# [WORK ORDER]
Tally how many lines in the data hold the word "rest", and give the result with no other text.

(Stored items)
........
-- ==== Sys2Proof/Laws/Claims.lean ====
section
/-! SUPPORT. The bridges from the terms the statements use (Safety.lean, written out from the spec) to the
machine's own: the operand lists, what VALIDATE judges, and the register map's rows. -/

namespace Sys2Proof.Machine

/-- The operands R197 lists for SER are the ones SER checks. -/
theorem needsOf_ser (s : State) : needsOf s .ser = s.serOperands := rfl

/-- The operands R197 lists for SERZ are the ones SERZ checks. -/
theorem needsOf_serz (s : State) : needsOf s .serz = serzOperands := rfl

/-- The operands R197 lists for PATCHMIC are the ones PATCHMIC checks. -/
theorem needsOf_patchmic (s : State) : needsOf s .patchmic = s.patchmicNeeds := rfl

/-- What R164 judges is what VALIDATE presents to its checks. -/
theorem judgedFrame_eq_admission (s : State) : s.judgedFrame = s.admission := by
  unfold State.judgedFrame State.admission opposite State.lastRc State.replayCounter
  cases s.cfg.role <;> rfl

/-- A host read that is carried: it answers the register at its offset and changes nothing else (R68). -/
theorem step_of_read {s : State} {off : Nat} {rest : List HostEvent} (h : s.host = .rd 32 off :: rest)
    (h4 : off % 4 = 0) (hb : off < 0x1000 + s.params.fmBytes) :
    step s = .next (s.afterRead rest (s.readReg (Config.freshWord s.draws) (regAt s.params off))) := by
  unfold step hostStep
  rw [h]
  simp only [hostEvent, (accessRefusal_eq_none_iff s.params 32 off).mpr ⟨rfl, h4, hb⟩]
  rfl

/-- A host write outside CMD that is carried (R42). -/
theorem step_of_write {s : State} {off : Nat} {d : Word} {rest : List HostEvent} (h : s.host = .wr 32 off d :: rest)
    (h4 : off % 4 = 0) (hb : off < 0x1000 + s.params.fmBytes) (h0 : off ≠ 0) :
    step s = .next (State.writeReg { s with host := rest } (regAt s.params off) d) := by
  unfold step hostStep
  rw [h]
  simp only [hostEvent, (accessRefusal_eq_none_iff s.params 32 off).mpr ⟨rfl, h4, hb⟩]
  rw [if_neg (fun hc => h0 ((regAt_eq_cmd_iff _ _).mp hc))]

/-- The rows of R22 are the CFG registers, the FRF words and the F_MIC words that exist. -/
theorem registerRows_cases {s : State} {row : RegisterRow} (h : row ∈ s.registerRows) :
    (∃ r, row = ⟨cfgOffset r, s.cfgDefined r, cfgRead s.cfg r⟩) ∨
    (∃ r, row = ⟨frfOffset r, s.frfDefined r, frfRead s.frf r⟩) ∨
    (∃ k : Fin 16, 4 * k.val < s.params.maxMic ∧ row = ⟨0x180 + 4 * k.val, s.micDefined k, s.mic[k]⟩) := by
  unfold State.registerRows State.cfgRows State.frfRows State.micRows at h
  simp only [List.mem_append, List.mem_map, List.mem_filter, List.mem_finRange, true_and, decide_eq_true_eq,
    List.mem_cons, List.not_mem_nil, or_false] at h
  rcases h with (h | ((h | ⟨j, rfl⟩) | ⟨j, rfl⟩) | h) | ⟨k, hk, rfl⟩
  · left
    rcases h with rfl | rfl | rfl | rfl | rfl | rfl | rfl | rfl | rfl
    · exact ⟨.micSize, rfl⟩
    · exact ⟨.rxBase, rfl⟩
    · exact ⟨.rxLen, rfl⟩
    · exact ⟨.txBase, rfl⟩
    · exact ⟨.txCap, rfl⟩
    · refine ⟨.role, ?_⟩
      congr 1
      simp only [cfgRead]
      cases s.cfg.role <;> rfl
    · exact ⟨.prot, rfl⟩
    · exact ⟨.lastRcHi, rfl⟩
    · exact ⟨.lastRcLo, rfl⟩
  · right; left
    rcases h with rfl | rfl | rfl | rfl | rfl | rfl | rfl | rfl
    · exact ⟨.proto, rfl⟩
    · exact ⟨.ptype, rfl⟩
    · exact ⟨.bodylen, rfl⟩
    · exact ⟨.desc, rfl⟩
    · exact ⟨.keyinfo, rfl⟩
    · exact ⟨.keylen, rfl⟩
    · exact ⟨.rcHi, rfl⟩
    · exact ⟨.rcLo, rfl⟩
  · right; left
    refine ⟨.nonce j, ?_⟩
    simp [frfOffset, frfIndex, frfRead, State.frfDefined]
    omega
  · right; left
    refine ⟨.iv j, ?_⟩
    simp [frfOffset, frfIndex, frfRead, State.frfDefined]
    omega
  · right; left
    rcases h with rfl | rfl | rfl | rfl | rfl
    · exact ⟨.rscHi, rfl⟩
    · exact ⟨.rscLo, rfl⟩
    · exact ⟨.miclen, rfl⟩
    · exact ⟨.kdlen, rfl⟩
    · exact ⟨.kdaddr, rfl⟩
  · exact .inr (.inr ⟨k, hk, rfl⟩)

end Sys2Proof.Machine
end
........
# [RESPONSE TO THIS TASK]
4